Al Hasan bin Ali Al Hulliy (726 H) menyebutkan Abdullah bin Saba dari golongan-golongan orang yang lemah (tercela).
Ref : Ar Rijaal (cetakan AL Haidariyah / An Najfah 1392 H) : 2/71.
Adapun Ibnu Murtadha (Ahmad bin Yahya meninggal tahun 840 H) yang ia
itu adalah orang mutazilah dan menisbatkan dirinya ke Ahli Bait, dan
termasuk imam (tokoh) syiah Zaidiyah, maka dia tidak hanya memperkuat
keberadaan Ibnu saba, bahkan menegaskan bahwa sumber ajaran syiah
dinisbatkan kepada Abdullah bin Saba, karena ia adalah orang yang
pertama kali membuat perkataan adanya nas (ketetapan keimaman), dan
perkataan keimaman dua belas imam.
Ref : Tabaqatul Mutizilah (diterbitkan oleh Faranz syatainr /
setakan Al Katolikiyah / Bairut hal : 5 dan 6) dan lihat juga Dirasaat
fil firaq wa aqaidil Islamiyah (diterbitkan oleh Penerbit Irsayd
Baghdad) hal : 5.
Ini adalah sebagian kecil dari nas-nas yang dikandung oleh buku-buku
syiah dan riwayat-riwayat mereka tentang Abdullah bin Saba, dan saya
sebutkan di riwayat-riwayat di atas tanpa komentar karena nas itu
sendiri sudah cukup untuk memberikan apa yang kita maksudkan di sini,
nas-nas itu boleh dikatakan dokumen-dokumen tertulis membantah
orang-orang dari kalangan syiah belakangan ini berusaha untuk
mengingkari keberadaan Abdullah bin Saba dan meragui kabar beritanya,
dengan dalih sedikitnya berita atau lemahnya sumber-sumber yang
menceritakan.
Adapun perkataan tentang Saif bin Umar At Tamimi yang mereka
berusaha untuk menegakkan benang basah, dengan dalih Saif bin Umar At
Tamimi haditsnya tidak bisa diterima, maka saya katakan :
Okelah kalau seandainya yang anda cantumkan dari perkataan ulama
jarh wa tadil tentang Saif bin Umar at Tamimi, bahwa lemah dan haditsnya
tidak bisa diterima. Pembicaraan anda terpokus pada Saif bin Umar At
Tamimi yang berkapasitas sebagai muhadits (ahli hadits dan yang
meriwayatkan hadits). Dan apa gerangan perkataan ulama tentang dia
sebagai orang yang berkapasitas Ahli sejarah, marilah kita kembali ke
buku-buku rijal (jarh wa tadil) :
Berkata Adz Dzahabi : adalah ia sebagai ahli sejarah yang mengetahui (Mizan Itidal : 2/255).

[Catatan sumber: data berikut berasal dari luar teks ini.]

-- ==== Sys2Proof/WellFormed.lean ====
section
/-! DEFINITION. What a well-formed command or event is: the lengths, ranges and reserved fields that the tables give its operands. The
machine answers an ill-formed command by the spec's own checks; well-formedness is a condition on terms alone. -/

namespace Sys2Proof

/-- A frame as Table 10-3 lays it out: BODY has LEN words, and only types 0x3 to 0x7 carry TTX. -/
def Frame.wf (f : Frame) : Bool :=
  decide (f.len.toNat ≤ 128) && decide (f.body.length = 4 * f.len.toNat) && (decide (3 ≤ f.ftype.toNat) || f.ttx == 0)

/-- A payload of parameter records of CFG_STAGE and RACK_STAGE (Tables 14-6 and 14-11). -/
def recordsWf (records : List Byte) : Bool := decide (5 ≤ records.length ∧ records.length ≤ 244)

/-- The data of MODEL_WRITE and IMAGE_WRITE: whole units of 8 bytes (Tables 14-10 and 14-12). -/
def unitsWf (data : List Byte) : Bool := decide (8 ≤ data.length ∧ data.length ≤ 232) && data.length % 8 == 0

/-- The answer of the pack's token to an authentication: a pack ID and a response of 16 bytes (R166, R382). -/
def answerWf (a : Option (BitVec 64 × List Byte)) : Bool :=
  match a with
  | some p => decide (p.2.length = 16)
  | none => true

/-- One converter result for each level (R129). -/
def cellsWf (cells : List CellIn) : Bool := decide (cells.length = 16)

/-- The inserted time of each level, in steps of 312.5 ps, within an interval of 500 ns (R154). -/
def insertedWf (l : List Nat) : Bool := decide (l.length = 16) && l.all fun t => decide (t ≤ 1600)

/-- A well-formed command or event. -/
def Instr.wf : Instr → Bool
  | .cfgStage _ records => recordsWf records
  | .rackStage _ records => recordsWf records
  | .cfgRead _ _ ids => decide (1 ≤ ids.length ∧ ids.length ≤ 120)
  | .modelWrite _ _ data => unitsWf data
  | .imageWrite _ _ data => unitsWf data
  | .relay _ _ rsv _ payload => rsv == 0 && decide (payload.length ≤ 240)
  | .authResponse _ _ mac => decide (mac.length = 32)
  | .identity _ challenge => decide (challenge.length = 32)
  | .keyInstall _ _ rsv blob => rsv == 0 && decide (blob.length = 48)
  | .lifecycleSet _ _ rsv auth => rsv == 0 && decide (auth.length = 96)
  | .registerWrite _ data => decide (1 ≤ data.length)
  | .sleepFrameReceived _ f => f.wf
  | .commandReceived _ f => f.wf
  | .statusReceived _ f => f.wf
  | .frameForward _ f => f.wf
  | .syncReceived _ f => f.wf
  | .msgReceived _ f => f.wf
  | .imageFrameReceived _ f => f.wf
  | .snapReceived _ f => f.wf
  | .cellSample cells => cellsWf cells
  | .integrationInterval l => insertedWf l
  | .ntcSlot r => decide (r ≤ 1000000)
  | .packAuthAttempt a => answerWf a
  | .rackStageReceived src records => recordsWf records && decide (1 ≤ src.toNat ∧ src.toNat ≤ 32)
  | .versionReport src data => decide (data.length = 16) && decide (1 ≤ src.toNat ∧ src.toNat ≤ 32)
  | .activationRequest src data => decide (data.length = 16) && decide (1 ≤ src.toNat ∧ src.toNat ≤ 32)
  | .grantReceived data => decide (data.length = 4)
  | .dieTempReading power sensor _ => !power || decide (sensor.val < 6)
  | .sysInfo _ | .sysReset _ _ | .tempRead _ | .faultRead _ | .faultClear _ _ | .faultInject _ _ _ _ _ | .blockGate _ _ _
  | .cfgCommit _ _ | .cfgDiscard _ | .cfgState _ | .ladderStatus _ | .ladderPark _ _ | .shelfBypass _ _ | .levelClear _ _
  | .ladderCheck _ | .measRead _ | .ntcRead _ | .senseStatus _ | .switchBins _ _ | .senseClear _ _ | .cellAccount _ _ _
  | .packInfo _ | .packAuth _ | .engineOutput _ _ _ | .spectrum _ _ _ | .modelInfo _ _ | .rackStatus _
  | .rackDispatch _ _ _ _ _ _ | .rackBus _ _ _ | .holdupClear _ | .rackSleep _ | .rackCommit _ _ | .handover _ | .ringStatus _
  | .auxStatus _ | .railClear _ _ | .efuseClear _ _ | .efusePermit _ _ _ | .stepControl _ _ _ | .lastFault _ _ | .recSeek _ _ _
  | .recRead _ _ | .journalInfo _ | .journalCompact _ | .capture _ | .authChallenge _ _ | .identityKey _ | .imageVerify _
  | .imageRelay _ | .imageStatus _ | .activate _ _ | .counterRead _ _ _ _ _ | .snapshot _ | .snapOrder _ _ | .histRead _ _ _ _ _
  | .preciseRead _ _ | .traceRead _ _ | .hstatRead _ _ | .fstatWrite _ | .doorSync | .doorDrop | .reqwinPush _ | .rspwinPop _
  | .hcsNTimeout | .requestPop | .refusalResponse _ | .finalResponse _ _ | .responsePush _ | .holdRelease | .twbWindowWrite _
  | .twbWindowRead _ | .twbStatusRead _ | .uartByteReceived _ _ | .uartIdle | .powerOnReset | .notReadyClear
  | .shoreClockToCrystal | .brownOut | .controllerReset | .rstNLow _ | .cpWatchdogExpiry | .lpWatchdogExpiry | .recoveryComplete
  | .supplySwitchover _ | .holdupEntry | .finalCounterLatch | .holdupExit | .holdupCollapse | .vholdCharged _ _ _ _
  | .vholdChargeTimeout | .gateSupplyUp _ _ _ | .cellScan _ _ _ _ | .wakeCurrent _ _ | .wakeToneDetected _ | .wakeIn _ | .wakeTimerExpiry
  | .watchToRun | .watchToStill | .stillDwellEnd | .sleepVoteTimeout | .sleepVeto _ | .stillEntry | .firstSyncAfterWake
  | .shoreCrystalLoss | .referenceLoss | .holdoverEntry | .timeLost | .tsyncPulse | .shoreMirrorRefresh | .controlPeriod
  | .frameBoundary | .carrierPeak | .commandMissing | .holdExpiry | .holdPark | .guardCellLimit _ _ | .guardParkAll _
  | .guardRelease _ | .gateStuck _ _ | .shelfBypassForceOpen | .admission | .preStartCheckLevel _ _ _ | .startRampStep
  | .startAbort _ _ | .freeze | .freezeExpiry | .parkStep | .packDisconnect | .packDisconnectDone _ | .packDisconnectTimeout
  | .shuntSample _ _ | .hallSample _ | .cellMeans1ms | .tapTestsComplete _ _ | .stackSample _ _ | .switchDropSlot _ _
  | .correctionUpdate10ms _ | .socUpdate | .counterCommit | .anchorHoldExpiry _ | .anchorEnd _ | .tokenRead _ | .engineStep
  | .engineStepComplete _ | .engineOverrun | .warmupTimeout _ | .ensembleResample | .learnedSetWrite | .engineRestart
  | .impedanceWindowEnd _ _ | .ditherChip | .throttleChange | .wellheadCycle | .busHoldupExit | .statusSend | .statusUnscheduled | .leaderLoss
  | .successorTakeover | .rankTakeover | .plannedHandover | .leaseExpiry | .checkpointSend | .checkpointExpiry
  | .rackStageTimeout | .rackOrderReceived _ _ | .rackCommitApply | .pendingDiscard | .syncSend _ | .trainingBurst _ _
  | .portDown _ | .msgRetry _ | .suspendTimeout _ | .imageFrameSend _ | .snapLatch | .sequenceStep _ | .railPowerGood _
  | .softStartEnd _ _ | .railLatchOff _ _ _ | .railAutoClear _ | .efusePrecheckEnd _ _ | .efuseGateWindow _ _ | .efuseTrip _ _ _
  | .efuseFaultTimer _ _ | .orderedShutdownFall _ | .fltNExternalLow | .fltNPulseEnd | .fltNRestart | .safeModeExit
  | .safeModeTimeout | .faultEvent _ _ _ _ | .severeEnd _ | .injectionEnd _ | .compactionSlice | .journalReplay
  | .deferredRecordFlush | .periodicSnapshot | .timeMark | .scrubPage _ _ | .captureTrigger _ | .captureSample | .captureEnd
  | .grantExpiry | .grantTimeout | .activationRestart | .trialEnd | .authLockoutEnd _ | .busATransaction _ | .busATimeout
  | .tokenPoll _ | .counterOverflowIrq _ _ | .debugRead _ _ | .debugHalt _ _ _ | .haltPendingRelease | .forcedHalt
  | .supplyBandChange _ _ | .channel3Dropout _ | .railShortCheckEnd _ _ | .efusePowerGood _ | .efuseCurrentLimit _ _
  | .fltNExternalHigh | .seqOutLeadTimeEnd | .rstNRelease | .controlRailsGood | .commandWindowOpen | .portLineFree _
  | .captureHoldoffEnd | .nonceExpiry _ | .debugResume _ _ => true

end Sys2Proof
end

Berkata Ibnu Hajar : Lemah dalam Hadits, pakar (rujukan) dalam sejarah (Taqriibut Tahdziib no 2724).
Dangan ini habislah lemah dan ditinggalkan yang dinisbatkan ke diri
Saif dalam segi Hadits bukan dalam segi sejarah Inilah titik pembahasan
kita.
Perlu diketahui, kita harus membedakan antara meriwayatkan hadits
dengan yang meriwayatkan sejarah (kisah), maka atas yang pertama
(riwayat hadits) hukum-hukum dibangun dan ditegakkan, dilaksanakannya
hudud, maka ia berhubungan langsung dengan pokok syariat agaman yaitu
sunnah nabi, dan sinilah ulama selalu sangat hati-hati menentukan
syarat-syarat orang yang akan diambil riwayatnya. Berbeda halnya dengan
riwayat sejarah (kisah), walaupun tak kalah penting ?apalagi dalam
mengisahkan sejarah sahabat- akan tetapi tidak melahirkan hukum-hukum
yang lazim dari ajaran agama, karena perkataan seseorang itu bisa
dipakai dan dibuang kecuali perkataan penghuni kubur ini (yaitu Nabi)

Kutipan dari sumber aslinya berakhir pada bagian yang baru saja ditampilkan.